You're pledging to donate if the project hits its minimum goal and gets approved. If not, your funds will be returned.
I am requesting funding for 6 months of independent mechanistic interpretability research investigating the temporal causal flow of deception in LLMs specifically, at what point in the autoregressive forward pass does a deceptive output become committed, and whether that commitment can be detected and intercepted before the output token is produced. The research will be conducted in Kigali, Rwanda.
Month 1: completing the ARENA curriculum. Months 2–6: original research using token-level activation patching and causal tracing to map the temporal dynamics of deception across the generation sequence, with the goal of building a pre-output deception interceptor that operates inside the forward pass rather than post-hoc on outputs.
Existing mech interp deception detectors operate at the layer level identifying which layers encode deception at a fixed evaluation point. No work has mapped the temporal dynamics across token positions during autoregressive generation: at which generated token does the commitment to deceive crystallize? Can you identify that moment causally and intervene before the deceptive output is produced? This is a fundamentally different question from layer-level localization.
This has direct safety implications. A pre-output interceptor would be fundamentally more robust than post-hoc monitoring it could halt or steer generation before the deception occurs, rather than flagging it afterward.
I will achieve this by:
Completing ARENA in month 1 (TransformerLens, circuits, activation patching, causal tracing)
Constructing controlled deception datasets with clear ground-truth on when the model "knows" it will deceive
Using token-position-level activation patching to trace when deception-related representations emerge across the generation sequence
Testing whether interventions at the identified commitment point can suppress deceptive output before it is produced
Producing a paper or Alignment Forum post with the temporal circuit maps and interceptor results
The secondary goal is to unlock access to mech interp fellowships MATS, Anthropic residency, Neel Nanda's team all of which require prior independent research. This grant is the only realistic path.
Full budget breakdown: [Sheet]
Summary:
Monthly living × 6 months (rent, food, internet, transport, stipend): $7,200
One-time setup (flight Port Sudan→Kigali, laptop, visa, household basics): $2,180
Cloud compute (net after $500 Modal GPU credit already secured): $1500
Total: $10,880
The laptop is a hard requirement all mech interp work requires running TransformerLens and PyTorch locally, and I currently have no working device. I access the internet at cafes in areas partially controlled by RSF militia in Sudan.

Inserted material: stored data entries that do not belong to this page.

/-- Settles O56: the room is asked for all the writes of the transaction before any of them is staged; past it, the close only counts
the refusal. -/
theorem capacityIsAllOrNothing : Obligations.CapacityIsAllOrNothing := by
  refine ⟨?_, ?_, ?_, ?_⟩
  · intro s src role n reply as b h hne hfull
    rw [h.transact]
    exact State.closeTxn_full _ _ rfl rfl h.fresh hne hfull
  · intro s src role n reply as b h hroom hok
    rw [h.transact_staged hroom hok]
    simp [numbered]
  · intro l x hm hs
    have hx : externalStaged [x] = 1 := by
      rcases hs with hs | hs | hs <;> simp [externalStaged, hm, hs]
    rw [externalStaged_append, hx]
  · intro l x hx
    have h0 : externalStaged [x] = 0 := by
      rcases hx with hm | hs
      · simp [externalStaged, hm]
      · simp [externalStaged, hs]
    rw [externalStaged_append, h0, Nat.add_zero]

end Sys2Proof.Claims
end

section
/-! PROOFS. The logic cycle of R223 and R227: what its phases leave of the engine's counts, and what its end does to them. -/

namespace Sys2Proof.Machine

open Sys2Proof

/-- What the end of a cycle starts from and its phases leave alone (R227, R228): HALTED, OVERRUN_SEEN, LGC_CYCLES, LGC_OVERRUN. -/
def Lgc.counts (x : Lgc) : Bool × Bool × Nat × Nat := (x.halted, x.overrunSeen, x.cycles, x.overrun)

/-- The counts of the engine with the instant and the casting, which give the end of a cycle and its CYCLE_MAX_US. -/
def State.cycleFrame (s : State) : Nat × Cst × (Bool × Bool × Nat × Nat) := (s.now, s.live.cst, s.live.lgc.counts)

/-- What every step of a fold keeps, the fold keeps. -/
theorem foldl_keeps {σ α β : Type} (p : σ → β) (f : σ → α → σ) (h : ∀ s x, p (f s x) = p s) (l : List α) (s : σ) :
    p (l.foldl f s) = p s := by
  rw [← List.foldl_hom p (g₁ := f) (g₂ := fun b _ => b) (fun s x => (h s x).symm), List.foldl_fixed]

theorem Lgc.foldl_counts {α : Type} (f : Lgc → α → Lgc) (h : ∀ x a, (f x a).counts = x.counts) (l : List α) (x : Lgc) :
    (l.foldl f x).counts = x.counts := foldl_keeps Lgc.counts f h l x

theorem State.foldl_cycleFrame {α : Type} (f : State → α → State) (h : ∀ s a, (f s a).cycleFrame = s.cycleFrame) (l : List α)
    (s : State) : (l.foldl f s).cycleFrame = s.cycleFrame := foldl_keeps State.cycleFrame f h l s

/-! Tags, forces and the program's operations. -/

@[simp] theorem Lgc.setTag_counts (x : Lgc) (c : Cst) (id : Nat) (w : Word) : (x.setTag c id w).counts = x.counts := by
  unfold Lgc.setTag
  split <;> rfl

/-- Tags set one after the other, from any list of identifiers and values. -/
theorem Lgc.foldl_setTag_counts {α : Type} (c : Cst) (id : α → Nat) (w : α → Word) (l : List α) (x : Lgc) :
    (l.foldl (fun x a => x.setTag c (id a) (w a)) x).counts = x.counts :=
  Lgc.foldl_counts _ (fun x a => x.setTag_counts c (id a) (w a)) l x

@[simp] theorem Lgc.applyForces_counts (x : Lgc) (c : Cst) : (x.applyForces c).counts = x.counts :=
  Lgc.foldl_setTag_counts c Force.tag Force.val x.forces x

@[simp] theorem Lgc.progSet_counts (x : Lgc) (c : Cst) (slot : Nat) (f : TagVal → TagVal) : (x.progSet c slot f).counts = x.counts := by
  unfold Lgc.progSet
  split <;> rfl

@[simp] theorem Lgc.noteFault_counts (x : Lgc) (bad : Bool) (net code : Nat) : (x.noteFault bad net code).counts = x.counts := by
  unfold Lgc.noteFault
  split <;> rfl

/-- An operation of the program writes tags and notes faults, no more. -/
@[simp] theorem Lgc.runOp_counts (c : Cst) (now : Nat) (x : Lgc) (op : LogicOp) : (x.runOp c now op).counts = x.counts := by
  cases op with
  | quotient net slot d v => simp only [Lgc.runOp]; split <;> simp
  | arrayWrite net n i slot w => simp only [Lgc.runOp]; split <;> simp
  | _ => simp [Lgc.runOp]

/-! The input phase. -/

@[simp] theorem Lgc.takePublished_counts (x : Lgc) (c : Cst) (pouring : Bool) : (x.takePublished c pouring).counts = x.counts := by
  unfold Lgc.takePublished
  extract_lets rolled hosts
  calc
    _ = hosts.counts := Lgc.foldl_setTag_counts c Prod.fst Prod.snd hosts.planOld { hosts with planOld := [] }
    _ = rolled.counts := Lgc.foldl_setTag_counts c Prod.fst Prod.snd rolled.hostOld { rolled with hostOld := [] }
    _ = x.counts := by unfold rolled; split <;> rfl

@[simp] theorem Lgc.takeAdopted_counts (x : Lgc) : x.takeAdopted.counts = x.counts := by
  unfold Lgc.takeAdopted
  split <;> rfl

theorem State.modLgc_cycleFrame (s : State) (f : Lgc → Lgc) (h : ∀ x, (f x).counts = x.counts) :
    (s.modLgc f).cycleFrame = s.cycleFrame := by
  simp [State.cycleFrame, h, State.modLgc]

@[simp] theorem State.takeForce_cycleFrame (s : State) : s.takeForce.cycleFrame = s.cycleFrame :=
  State.modLgc_cycleFrame s _ fun _ => rfl

/-- The input phase sets tags and takes force commands. -/
@[simp] theorem State.inputPhase_cycleFrame (s : State) (latch : Bool) : (s.inputPhase latch).cycleFrame = s.cycleFrame := by
  unfold State.inputPhase
  extract_lets c k s1 s2
  calc
    _ = s2.cycleFrame := State.modLgc_cycleFrame s2 _ fun x => ?_
    _ = s1.cycleFrame := State.takeForce_cycleFrame s1
    _ = s.cycleFrame := State.modLgc_cycleFrame s _ fun x => ?_
  · extract_lets latched can y
    refine (y.applyForces_counts c).trans ?_
    unfold y
    split
    · calc
        _ = can.counts := Lgc.foldl_setTag_counts c Prod.fst Prod.snd can.loopTags can
        _ = latched.counts := Lgc.foldl_setTag_counts c Prod.fst Prod.snd k.canInputs latched
        _ = x.counts := Lgc.foldl_counts _ (fun x r => by split <;> simp) c.ioRecs x
    · rfl
  · extract_lets taken ended
    calc
      _ = ended.counts := Lgc.foldl_setTag_counts c id (fun _ => 1) ended.pulseTags
        { ended with pulseTags := [], pulsed := ended.pulseTags }
      _ = taken.counts := Lgc.foldl_setTag_counts c id (fun _ => 0) taken.pulsed { taken with pulsed := [] }
      _ = x.takeAdopted.counts := Lgc.takePublished_counts _ c _
      _ = x.counts := x.takeAdopted_counts

/-! The output phase. -/

@[simp] theorem State.setChan_cycleFrame (s : State) (n : Nat) (x : Chan) : (s.setChan n x).cycleFrame = s.cycleFrame := rfl

@[simp] theorem State.applyOut_cycleFrame (s : State) (n : Nat) (u : Word) : (s.applyOut n u).cycleFrame = s.cycleFrame := by
  unfold State.applyOut
  split <;> rfl

@[simp] theorem State.driveOut_cycleFrame (s : State) (n : Nat) : (s.driveOut n).cycleFrame = s.cycleFrame := by
  simp only [State.driveOut]
  (repeat' split) <;> simp

@[simp] theorem State.writeOut_cycleFrame (s : State) (n : Nat) (v : Word) : (s.writeOut n v).cycleFrame = s.cycleFrame := by
  simp [State.writeOut]

@[simp] theorem State.haltOutput_cycleFrame (s : State) (r : Rec) : (s.haltOutput r).cycleFrame = s.cycleFrame := by
  unfold State.haltOutput
  split <;> simp

/-- The output phase sets the tags of shed consumers and writes output channels. -/
@[simp] theorem State.outputPhase_cycleFrame (s : State) : s.outputPhase.cycleFrame = s.cycleFrame := by
  unfold State.outputPhase
  extract_lets c s1
  calc
    _ = s1.cycleFrame := State.foldl_cycleFrame _ (fun s r => ?_) _ _
    _ = s.cycleFrame := State.modLgc_cycleFrame s _ fun x => Lgc.foldl_counts _ (fun x p => ?_) _ _
  · dsimp only
    (repeat' split) <;> simp
  · split <;> simp

@[simp] theorem State.watchGrid_lgc (s : State) : s.watchGrid.live.lgc = s.live.lgc := by
  unfold State.watchGrid
  split <;> rfl

/-! The whole cycle. -/

/-- The state at the end of the output phase of a cycle in which the program performs `ops`. -/
def State.cycleWork (s : State) (ops : List LogicOp) : State :=
  let s1 := (s.modLgc fun x => x.tickClock s.now).inputPhase true
  (s1.modLgc fun x => ops.foldl (Lgc.runOp s1.live.cst (s1.live.lgc.clock / 1000)) x).outputPhase

theorem State.cycleWork_cycleFrame (s : State) (ops : List LogicOp) : (s.cycleWork ops).cycleFrame = s.cycleFrame := by
  unfold State.cycleWork
  extract_lets s1
  calc
    _ = _ := State.outputPhase_cycleFrame _
    _ = s1.cycleFrame := State.modLgc_cycleFrame s1 _ fun x => Lgc.foldl_counts _ (Lgc.runOp_counts _ _) ops x
    _ = _ := State.inputPhase_cycleFrame _ true
    _ = s.cycleFrame := State.modLgc_cycleFrame s _ fun _ => rfl

/-- The end of a cycle of `us` µs that started at `now`; `late` where it took longer than CYCLE_MAX_US (R223, R227). -/
def Lgc.closeCycle (x : Lgc) (now us : Nat) (late : Bool) : Lgc := { x with
  lastEnd := some (now + us * 1000), lastUs := min us 65535, maxUs := max x.maxUs (min us 65535), cycles := x.cycles + 1
  overrun := if late then sat32 x.overrun else x.overrun, overrunSeen := x.overrunSeen || late }

/-- The state after the whole cycle. -/
def State.cycleClosed (s : State) (us : Nat) (ops : List LogicOp) : State :=
  ((s.cycleWork ops).modLgc fun x =>
    x.closeCycle (s.cycleWork ops).now us (decide ((s.cycleWork ops).live.cst.cycleMaxUs < us))).watchGrid

/-- Of the counts, the cycle's end alone acts on them: by the casting's limit, from those before the cycle. -/
theorem State.cycleClosed_lgc (s : State) (us : Nat) (ops : List LogicOp) :
    let late := decide (s.live.cst.cycleMaxUs < us)
    (s.cycleClosed us ops).live.lgc.lastEnd = some (s.now + us * 1000)
    ∧ (s.cycleClosed us ops).live.lgc.counts = (s.live.lgc.halted, s.live.lgc.overrunSeen || late, s.live.lgc.cycles + 1,
      if late then sat32 s.live.lgc.overrun else s.live.lgc.overrun) := by
  have hframe := s.cycleWork_cycleFrame ops
  simp only [State.cycleFrame, Lgc.counts, Prod.mk.injEq] at hframe
  obtain ⟨hnow, hcst, hhalted, hseen, hcycles, hoverrun⟩ := hframe
  simp [State.cycleClosed, Lgc.closeCycle, Lgc.counts, hnow, hcst, hhalted, hseen, hcycles, hoverrun]

end Sys2Proof.Machine

namespace Sys2Proof.Claims

open Sys2Proof Sys2Proof.Machine

/-- A cycle that runs goes through its phases and closes. -/
theorem CycleRuns.exec_logicCycle {s : State} {us : Nat} (h : CycleRuns s us) (ops : List LogicOp) :
    exec (.logicCycle us ops) s = .next (s.cycleClosed us ops) := by
  obtain ⟨hruns, hdue, hus⟩ := h
  have hgo : ¬ (!s.logicRuns ∨ !s.cycleDue ∨ 4 * s.live.cst.cycleMaxUs ≤ us) := by simp [hruns, hdue, hus]
  exact if_neg hgo

/-- Settles O57: the phases of a cycle leave the counts alone, and its end adds the overrun where the cycle was late. -/
theorem lateCyclesAreCounted : Obligations.LateCyclesAreCounted := by
  constructor
  · intro us ops s hruns hlate
    obtain ⟨hend, hcounts⟩ := s.cycleClosed_lgc us ops
    simp only [Lgc.counts, Prod.mk.injEq, hlate, decide_true, Bool.or_true, if_true] at hcounts
    obtain ⟨hhalted, hseen, hcycles, hoverrun⟩ := hcounts
    exact ⟨_, hruns.exec_logicCycle ops, hoverrun, hseen, hcycles, hhalted, hend⟩
  · intro us ops s hruns hintime
    obtain ⟨-, hcounts⟩ := s.cycleClosed_lgc us ops
    simp only [Lgc.counts, Prod.mk.injEq, Nat.not_lt.mpr hintime, decide_false, Bool.or_false, Bool.false_eq_true,
      if_false] at hcounts
    obtain ⟨-, hseen, hcycles, hoverrun⟩ := hcounts
    exact ⟨_, hruns.exec_logicCycle ops, hoverrun, hseen, hcycles⟩

end Sys2Proof.Claims
end

section
/-! PROOFS. The takeover of R347: what the claim's changes and the mode's leave of the pair block, and the pair state TAKING. -/

namespace Sys2Proof.Machine

open Sys2Proof

/-- What outputs, the journal and the update lock leave alone while the claim changes hands: the pair block and the mode. -/
def State.pairFrame (s : State) : Par × Mode := (s.live.par, s.live.pwr.mode)

theorem State.foldl_pairFrame {α : Type} (f : State → α → State) (h : ∀ s a, (f s a).pairFrame = s.pairFrame) (l : List α)
    (s : State) : (l.foldl f s).pairFrame = s.pairFrame := foldl_keeps State.pairFrame f h l s

/-! Hand, calibration, the window and the update lock, which a change of the mode may end. -/

@[simp] theorem State.setChan_pairFrame (s : State) (n : Nat) (x : Chan) : (s.setChan n x).pairFrame = s.pairFrame := rfl

@[simp] theorem State.applyOut_pairFrame (s : State) (n : Nat) (u : Word) : (s.applyOut n u).pairFrame = s.pairFrame := by
  unfold State.applyOut
  split <;> rfl

@[simp] theorem State.driveOut_pairFrame (s : State) (n : Nat) : (s.driveOut n).pairFrame = s.pairFrame := by
  simp only [State.driveOut]
  (repeat' split) <;> simp

@[simp] theorem State.setHand_pairFrame (s : State) (n : Nat) (on : Bool) : (s.setHand n on).pairFrame = s.pairFrame := by
  simp [State.setHand]

@[simp] theorem State.handEnds_pairFrame (s : State) : s.handEnds.pairFrame = s.pairFrame := by
  unfold State.handEnds
  refine (State.foldl_pairFrame _ (fun s p => ?_) _ _).trans rfl
  split <;> simp

@[simp] theorem State.calEnds_pairFrame (s : State) : s.calEnds.pairFrame = s.pairFrame := rfl

@[simp] theorem State.abortFlight_pairFrame (s : State) : s.abortFlight.pairFrame = s.pairFrame := by
  unfold State.abortFlight
  split <;> rfl

@[simp] theorem State.abandonWindow_pairFrame (s : State) : s.abandonWindow.pairFrame = s.pairFrame := by
  simp only [State.abandonWindow]
  split
  · exact s.abortFlight_pairFrame
  · rfl

@[simp] theorem State.checkInjection_pairFrame (s : State) : s.checkInjection.pairFrame = s.pairFrame := by
  unfold State.checkInjection
  (repeat' split) <;> rfl

@[simp] theorem State.endUpdate_pairFrame (s : State) (result : Nat) : (s.endUpdate result).pairFrame = s.pairFrame := by
  unfold State.endUpdate
  split
  · rfl
  · simp [State.pairFrame, State.updReply, State.journal]

@[simp] theorem State.holdUpdate_pairFrame (s : State) (why : Nat) : (s.holdUpdate why).pairFrame = s.pairFrame := by
  unfold State.holdUpdate
  split
  · rfl
  · split
    · exact s.endUpdate_pairFrame 16
    · rfl

theorem State.enterMode_pairFrame (s : State) (m : Mode) : (s.enterMode m).pairFrame = (s.live.par, m) := by
  unfold State.enterMode
  split
  next h => rw [← h, State.pairFrame]
  next => simp [State.pairFrame, State.journal]

/-- Of the pair block and the mode, a mode switch changes the mode alone. -/
theorem State.switchMode_pairFrame (s : State) (m : Mode) : (s.switchMode m).pairFrame = (s.live.par, m) := by
  simp only [State.switchMode]
  split
  next h => rw [← h]; rfl
  next =>
    rw [State.checkInjection_pairFrame, ← s.enterMode_pairFrame m]
    (repeat' split) <;> simp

This is a solo project. My relevant background:
Master's in AI for Science, AIMS South Africa / UCT - fully funded by Google DeepMind (2% acceptance rate). Thesis: Context-Aware Neural Network for ARC-AGI benchmark, supervised by Prof. Ulrich Paquet (Google DeepMind).
Research Engineer, Sultan Qaboos University (Oman) - built NLP analytics platform with multilingual embeddings and semantic similarity metrics for research funding evaluation.
1st place, Build with AI Hackathon, Kigali 2025
1st place, Qeen.AI Data Science Challenge, Qatar 2025
3rd place, InstaDeep Hackathon, Deep Learning Indaba, Kigali 2025
Undergraduate thesis: adversarial attacks on neural networks (FGSM & one-pixel attacks on MNIST/CIFAR-10)
GitHub: https://github.com/AhMedDa1
The most likely failure mode is that the research does not reach publication quality within the grant period. In that case, I would still have produced documented experiments, negative results, and a public write-up on the Alignment Forum all of which have value for the field and are accepted as evidence of research experience by fellowship programs.
A secondary risk is that living costs in Kigali exceed estimates. I have budgeted conservatively and have a lean personal stipend ($550/month) that leaves little buffer, but the main cost categories (rent, food, internet) are well-established in the market.
The research failing to happen at all due to lack of funding is the worst outcome, and the most likely one if this grant is not awarded. There is no alternative funding path available to me.
$0. I have had no stable income or funding since completing my master's degree in September 2025. I am currently displaced in Sudan due to the ongoing armed conflict between the Sudanese Armed Forces and the RSF.